One of the holographic sales issues is that it learns your routes, habits and preferences and can even anticipate your next trip, the issue of data usage needs to be addressed. With increasingly large catalogs of misconduct by Internet companies, both regulators and consumers are beginning to have doubts about how data is handled. If Holograktor offers the data it collects to tech companies and other advertisers, it could result in highly personalized and potentially aggressive advertising. With incredibly low levels of public confidence in Big Tech companies, it’s unclear whether consumers will be willing to drop this data for a lower ride price.

Nissan has also taken a step towards Metawors with its I2V Invisible to Visible AR concept, which it launched at CES 2019. The system highlights obstacles that are not obvious to the driver through the display inside the vehicle to increase safety and driver comfort. The system also allows individuals to appear as 3D avatars in the passenger seat of the vehicle if the driver is wearing AR goggles. This could be a family member or friend to keep you company on the long drive or a local guide to answer questions and make recommendations. Nissan hopes to bring technology to its vehicles by 2025.

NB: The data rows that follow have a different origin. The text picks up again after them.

-- ==== Sys2Proof/Laws/Loading.lean ====
section
/-! SUPPORT. Loading the tables: each loading command writes one place, so commands that write different places leave what they
wrote whatever their order. -/

namespace Sys2Proof.Machine

/-- What one loading command writes. -/
inductive Place where
  | chunk (sym : Symbol) (chunk : BitVec 4)
  | len (sym : Symbol)
  | node (idx : NodeIdx)
  | root
  deriving DecidableEq, Repr

/-- The place a command writes, if it is a loading command. -/
def placeOf : Instr → Option Place
  | .encLdcode x c _ => some (.chunk x c)
  | .encSetlen x _ => some (.len x)
  | .decLdint i _ _ => some (.node i)
  | .decLdleaf i _ => some (.node i)
  | .decSetroot _ => some .root
  | _ => none

/-- The state holds what a loading command writes. -/
def Loaded (s : State) : Instr → Prop
  | .encLdcode x c d => ∀ j, j < 16 → codeBit s x (16 * c.toNat + j) = d.getMsbD j
  | .encSetlen x l => cbLen s x = l
  | .decLdint i l r => nodeKind s i = .internal ∧ nodeLeft s i = l ∧ nodeRight s i = r
  | .decLdleaf i x => nodeKind s i = .leaf ∧ nodeSym s i = x
  | .decSetroot i => s.dec.root = i ∧ s.dec.cursor = i
  | _ => True

/-- The states that differ in the tables, the root and the cursor alone. -/
def TablesOnly (s t : State) : Prop :=
  t = { s with
    enc := { s.enc with len := t.enc.len, code := t.enc.code }
    dec := { s.dec with kind := t.dec.kind, left := t.dec.left, right := t.dec.right, sym := t.dec.sym,
                        root := t.dec.root, cursor := t.dec.cursor } }

theorem TablesOnly.trans {s t u : State} (h : TablesOnly s t) (k : TablesOnly t u) : TablesOnly s u := by
  unfold TablesOnly at *; rw [h] at k; exact k

theorem tablesOnly_effect {i : Instr} {p : Place} (h : placeOf i = some p) (s : State) : TablesOnly s (effect i s) := by
  cases i <;> try cases h
  all_goals rfl

/-- A loading command leaves what it writes. -/
theorem loaded_effect {i : Instr} {p : Place} (h : placeOf i = some p) (s : State) : Loaded (effect i s) i := by
  cases i <;> try cases h
  case encLdcode x c d =>
    intro j hj
    have hc := c.isLt
    exact (codeBit_setCodeChunk x x hc (by omega) d s).trans (by
      rw [if_pos ⟨rfl, by omega⟩, show (16 * c.toNat + j) % 16 = j by omega])
  case encSetlen x l => exact (cbLen_setCbLen x x l s).trans (if_pos rfl)
  case decLdint i l r =>
    exact ⟨(nodeKind_setNodeKind i i .internal s).trans (if_pos rfl), (nodeLeft_setNodeChildren i l r i _).trans (if_pos rfl),
      (nodeRight_setNodeChildren i l r i _).trans (if_pos rfl)⟩
  case decLdleaf i x =>
    exact ⟨(nodeKind_setNodeKind i i .leaf s).trans (if_pos rfl), (nodeSym_setNodeSym i i x _).trans (if_pos rfl)⟩
  case decSetroot i => exact ⟨rfl, rfl⟩

/-- What a command wrote stays under a command that writes another place. -/
theorem loaded_keep {i j : Instr} {p q : Place} (hi : placeOf i = some p) (hj : placeOf j = some q) (hne : p ≠ q) {s : State}
    (h : Loaded s i) : Loaded (effect j s) i := by
  cases i <;> cases hi <;> cases j <;> cases hj <;> try exact h
  case encLdcode.refl.encLdcode.refl x c d y e f =>
    intro k hk
    have hc := c.isLt
    have he := e.isLt
    refine (codeBit_setCodeChunk y x he (by omega) f s).trans ?_
    rw [if_neg ?_]
    · exact h k hk
    · rintro ⟨rfl, hh⟩
      exact hne (by rw [BitVec.eq_of_toNat_eq (show c.toNat = e.toNat by omega)])
  case encSetlen.refl.encSetlen.refl x l y m =>
    exact ((cbLen_setCbLen y x m s).trans (if_neg fun hh => hne (by rw [hh]))).trans h
  case decLdint.refl.decLdint.refl i l r j l' r' =>
    have hh : i ≠ j := fun hh => hne (by rw [hh])
    exact ⟨((nodeKind_setNodeKind j i .internal s).trans (if_neg hh)).trans h.1,
      ((nodeLeft_setNodeChildren j l' r' i _).trans (if_neg hh)).trans h.2.1,
      ((nodeRight_setNodeChildren j l' r' i _).trans (if_neg hh)).trans h.2.2⟩
  case decLdint.refl.decLdleaf.refl i l r j x =>
    have hh : i ≠ j := fun hh => hne (by rw [hh])
    exact ⟨((nodeKind_setNodeKind j i .leaf s).trans (if_neg hh)).trans h.1, h.2⟩
  case decLdleaf.refl.decLdint.refl i x j l r =>
    have hh : i ≠ j := fun hh => hne (by rw [hh])
    exact ⟨((nodeKind_setNodeKind j i .internal s).trans (if_neg hh)).trans h.1, h.2⟩
  case decLdleaf.refl.decLdleaf.refl i x j y =>
    have hh : i ≠ j := fun hh => hne (by rw [hh])
    exact ⟨((nodeKind_setNodeKind j i .leaf s).trans (if_neg hh)).trans h.1,
      ((nodeSym_setNodeSym j i y _).trans (if_neg hh)).trans h.2⟩
  case decSetroot.refl.decSetroot.refl => exact absurd rfl hne

/-- Loading commands that write different places leave what each of them writes, and change the tables alone. -/
theorem fold_loaded (cmds : List Instr) : ∀ s : State, (∀ i ∈ cmds, placeOf i ≠ none) → (cmds.filterMap placeOf).Nodup →
    (∀ i ∈ cmds, Loaded (cmds.foldl (fun t i => effect i t) s) i) ∧
    (∀ i p, placeOf i = some p → p ∉ cmds.filterMap placeOf → Loaded s i →
      Loaded (cmds.foldl (fun t i => effect i t) s) i) ∧
    TablesOnly s (cmds.foldl (fun t i => effect i t) s) := by
  induction cmds with
  | nil => intro s _ _; exact ⟨by simp, fun _ _ _ _ h => h, rfl⟩
  | cons i cmds ih =>
    intro s hp hn
    obtain ⟨p, hi⟩ := Option.ne_none_iff_exists'.1 (hp i List.mem_cons_self)
    rw [List.filterMap_cons_some hi] at hn ⊢
    obtain ⟨hn1, hn2⟩ := List.nodup_cons.1 hn
    obtain ⟨h1, h2, h3⟩ := ih (effect i s) (fun j hj => hp j (List.mem_cons_of_mem _ hj)) hn2
    refine ⟨?_, ?_, (tablesOnly_effect hi s).trans h3⟩
    · intro j hj
      rcases List.mem_cons.1 hj with rfl | hj
      · exact h2 _ p hi hn1 (loaded_effect hi s)
      · exact h1 j hj
    · intro j q hj hq hl
      obtain ⟨hq1, hq2⟩ := not_or.1 (fun h => hq (List.mem_cons.2 h))
      exact h2 j q hj hq2 (loaded_keep hj hi hq1 hl)

/-- Any order of the commands does. -/
theorem fold_loaded_perm {cmds load : List Instr} (hl : load.Perm cmds) (s : State) (hp : ∀ i ∈ cmds, placeOf i ≠ none)
    (hn : (cmds.filterMap placeOf).Nodup) :
    (∀ i ∈ cmds, Loaded (load.foldl (fun t i => effect i t) s) i) ∧
      TablesOnly s (load.foldl (fun t i => effect i t) s) := by
  obtain ⟨h1, -, h3⟩ := fold_loaded load s (fun i hi => hp i (hl.mem_iff.1 hi)) ((hl.filterMap placeOf).nodup_iff.2 hn)
  exact ⟨fun i hi => h1 i (hl.mem_iff.2 hi), h3⟩

/-- A loading command can be encoded. -/
theorem wf_of_placeOf {i : Instr} (h : placeOf i ≠ none) : i.wf = true := by
  cases i <;> first | rfl | exact absurd rfl h

/-! ### The places of a tree -/

/-- A state that holds what the commands of a tree write holds the tree. -/
theorem holdsTree_of_loaded {s : State} (num : Bits → NodeIdx) :
    ∀ {T : Tree} {p : Bits}, (∀ i ∈ loadFrom num p T, Loaded s i) → HoldsTree s T (num p)
  | .leaf _, _, h => h _ List.mem_cons_self
  | .node l r, p, h => by
    obtain ⟨h1, h2, h3⟩ := h (.decLdint (num p) (num (p ++ [false])) (num (p ++ [true]))) List.mem_cons_self
    refine ⟨h1, ?_, ?_⟩
    · rw [h2]; exact holdsTree_of_loaded num fun i hi => h i (List.mem_cons_of_mem _ (List.mem_append_left _ hi))
    · rw [h3]; exact holdsTree_of_loaded num fun i hi => h i (List.mem_cons_of_mem _ (List.mem_append_right _ hi))

/-- The commands of a tree are the decoder's. -/
theorem isDecoderCommand_loadTree (num : Bits → NodeIdx) (T : Tree) : ∀ i ∈ loadTree num T, isDecoderCommand i = true := by
  have h : ∀ (T : Tree) (p : Bits), ∀ i ∈ loadFrom num p T, isDecoderCommand i = true := by
    intro T
    induction T with
    | leaf x => intro p i hi; rw [List.mem_singleton.1 hi]; rfl
    | node l r ihl ihr =>
      intro p i hi
      rcases List.mem_cons.1 hi with rfl | hi
      · rfl
      · exact (List.mem_append.1 hi).elim (ihl _ i) (ihr _ i)
  intro i hi
  rcases List.mem_append.1 hi with hi | hi
  · exact h T [] i hi
  · rw [List.mem_singleton.1 hi]; rfl

/-- The commands of a tree write its nodes. -/
theorem places_loadFrom (num : Bits → NodeIdx) (T : Tree) : ∀ p : Bits,
    (loadFrom num p T).map placeOf = (T.positions.map fun q => some (Place.node (num (p ++ q)))) := by
  induction T with
  | leaf x => intro p; simp [loadFrom, Tree.positions, placeOf]
  | node l r ihl ihr =>
    intro p
    simp only [loadFrom, Tree.positions, List.map_cons, List.map_append, List.map_map, ihl, ihr, placeOf, List.append_nil]
    congr 2 <;> exact List.map_congr_left fun q _ => by simp

theorem places_loadTree (num : Bits → NodeIdx) (T : Tree) :
    (loadTree num T).map placeOf = (((T.positions.map num).map Place.node) ++ [Place.root]).map some := by
  simp [loadTree, places_loadFrom, placeOf, Function.comp_def]

/-- What `filterMap` makes of commands that all have a place. -/
theorem filterMap_placeOf {cmds : List Instr} {places : List Place} (h : cmds.map placeOf = places.map some) :
    cmds.filterMap placeOf = places ∧ ∀ i ∈ cmds, placeOf i ≠ none := by
  constructor
  · have e : cmds.filterMap placeOf = (cmds.map placeOf).filterMap id := by rw [List.filterMap_map]; rfl
    rw [e, h]
    simp
  · intro i hi hn
    have : none ∈ places.map some := by rw [← h, ← hn]; exact List.mem_map_of_mem hi
    simp at this

theorem nodup_loadTree {num : Bits → NodeIdx} {T : Tree} (hn : (T.positions.map num).Nodup) :
    ((loadTree num T).filterMap placeOf).Nodup := by
  rw [(filterMap_placeOf (places_loadTree num T)).1]
  refine List.nodup_append.2 ⟨hn.map fun a b h => by cases h; rfl, by simp, ?_⟩
  intro p hp q hq
  obtain ⟨i, -, rfl⟩ := List.mem_map.1 hp
  rw [List.mem_singleton.1 hq]
  intro h; cases h

/-! ### The places of a codebook -/

/-- The places of one code: its chunks and its length. -/
def codePlaces (x : Symbol) (c : Bits) : List Place :=
  ((List.range ((c.length + 15) / 16)).map fun k => Place.chunk x (BitVec.ofNat 4 k)) ++ [.len x]

theorem places_encCode (x : Symbol) (c : Bits) : (encCode x c).map placeOf = (codePlaces x c).map some := by
  simp [encCode, codePlaces, placeOf, Function.comp_def]

theorem places_loadCodeBook (book : List (Symbol × Bits)) :
    (loadCodeBook book).map placeOf = (book.flatMap fun p => codePlaces p.1 p.2).map some := by
  simp only [loadCodeBook, List.map_flatMap, places_encCode]

theorem nodup_codePlaces {x : Symbol} {c : Bits} (h : c.length ≤ 255) : (codePlaces x c).Nodup := by
  refine List.nodup_append.2 ⟨List.Nodup.map_on ?_ List.nodup_range, by simp, ?_⟩
  · intro a ha b hb hab
    have h1 := List.mem_range.1 ha
    have h2 := List.mem_range.1 hb
    have := congrArg BitVec.toNat (Place.chunk.inj hab).2
    simp only [BitVec.toNat_ofNat] at this
    omega
  · intro p hp q hq
    obtain ⟨k, -, rfl⟩ := List.mem_map.1 hp
    rw [List.mem_singleton.1 hq]
    intro h; cases h

/-- The entry a place belongs to. -/
theorem mem_codePlaces {x : Symbol} {c : Bits} {p : Place} (h : p ∈ codePlaces x c) : (∃ k, p = .chunk x k) ∨ p = .len x := by
  rcases List.mem_append.1 h with h | h
  · obtain ⟨k, -, rfl⟩ := List.mem_map.1 h; exact .inl ⟨_, rfl⟩
  · exact .inr (List.mem_singleton.1 h)

theorem nodup_loadCodeBook {book : List (Symbol × Bits)} (hn : (book.map Prod.fst).Nodup)
    (hl : ∀ p ∈ book, p.2.length ≤ 255) : ((loadCodeBook book).filterMap placeOf).Nodup := by
  rw [(filterMap_placeOf (places_loadCodeBook book)).1]
  refine List.nodup_flatMap.2 ⟨fun p hp => nodup_codePlaces (hl p hp), ?_⟩
  refine (List.pairwise_map.1 hn).imp fun {p q} hpq => ?_
  intro a ha hb
  rcases mem_codePlaces ha with ⟨k, rfl⟩ | rfl <;> rcases mem_codePlaces hb with ⟨m, h⟩ | h <;> injection h <;>
    exact hpq ‹_›

/-- The commands of a tree and those of a codebook write different places. -/
theorem nodup_loadTree_loadCodeBook {num : Bits → NodeIdx} {T : Tree} {book : List (Symbol × Bits)}
    (hT : (T.positions.map num).Nodup) (hn : (book.map Prod.fst).Nodup) (hl : ∀ p ∈ book, p.2.length ≤ 255) :
    ((loadTree num T ++ loadCodeBook book).filterMap placeOf).Nodup := by
  rw [List.filterMap_append]
  refine List.nodup_append.2 ⟨nodup_loadTree hT, nodup_loadCodeBook hn hl, ?_⟩
  rw [(filterMap_placeOf (places_loadTree num T)).1, (filterMap_placeOf (places_loadCodeBook book)).1]
  intro p hp q hq h
  subst h
  obtain ⟨e, -, he⟩ := List.mem_flatMap.1 hq
  rcases List.mem_append.1 hp with hp | hp
  · obtain ⟨i, -, rfl⟩ := List.mem_map.1 hp
    rcases mem_codePlaces he with ⟨k, h⟩ | h <;> cases h
  · rw [List.mem_singleton.1 hp] at he
    rcases mem_codePlaces he with ⟨k, h⟩ | h <;> cases h

/-- A state that holds what enc.code writes holds the code (R103). -/
theorem holdsCode_of_loaded {s : State} {x : Symbol} {c : Bits} (h255 : c.length ≤ 255)
    (h : ∀ i ∈ encCode x c, Loaded s i) : HoldsCode s x c := by
  have hl : cbLen s x = BitVec.ofNat 8 c.length := h (.encSetlen x (BitVec.ofNat 8 c.length)) (by simp [encCode])
  have hn : (cbLen s x).toNat = c.length := by rw [hl]; simp; omega
  refine ⟨hn, ?_⟩
  rw [hn]
  refine List.ext_getElem (by simp [codeString]) fun i h1 h2 => ?_
  simp only [codeString, List.getElem_map, List.getElem_range]
  have hk : i / 16 < (c.length + 15) / 16 := by omega
  have hc := h (.encLdcode x (BitVec.ofNat 4 (i / 16)) (dataOfBits ((c.drop (16 * (i / 16))).take 16)))
    (by simp only [encCode, List.mem_append, List.mem_map, List.mem_range]; exact .inl ⟨_, hk, rfl⟩) (i % 16) (by omega)
  rw [show (BitVec.ofNat 4 (i / 16)).toNat = i / 16 by simp; omega, show 16 * (i / 16) + i % 16 = i by omega] at hc
  rw [hc, dataOfBits_getMsbD _ _ (by omega), List.getD_eq_getElem?_getD, List.getElem?_take_of_lt (by omega),
    List.getElem?_drop, show 16 * (i / 16) + i % 16 = i by omega, List.getElem?_eq_getElem h2]
  rfl

end Sys2Proof.Machine
end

Again, the new social and educational opportunities that may come from this are exciting. By merging the real and virtual worlds, individuals can connect with friends at home and travel anywhere in the world. It can usually be interacted with the avatars of your loved ones after long and tedious drives. Drivers can experience the world around them through a local eye or even over a completely different period of time through an AR overlay.

However, the main issue – and the more common obstacle to the widespread adoption of metavars and AR in vehicles – is the safety-critical issue of being able to see the outside world clearly while man is driving. If the AR overlay is not accurate enough, drivers can be misled and lead to accidents. If the overlay is too distracting, drivers may miss important information about obstacles and barriers. These issues should be of central importance to automotive companies seeking to adopt AR in vehicles.

Emilio Kempa is a thematic team analyst at Data Analytics and Consultancy GlobalData.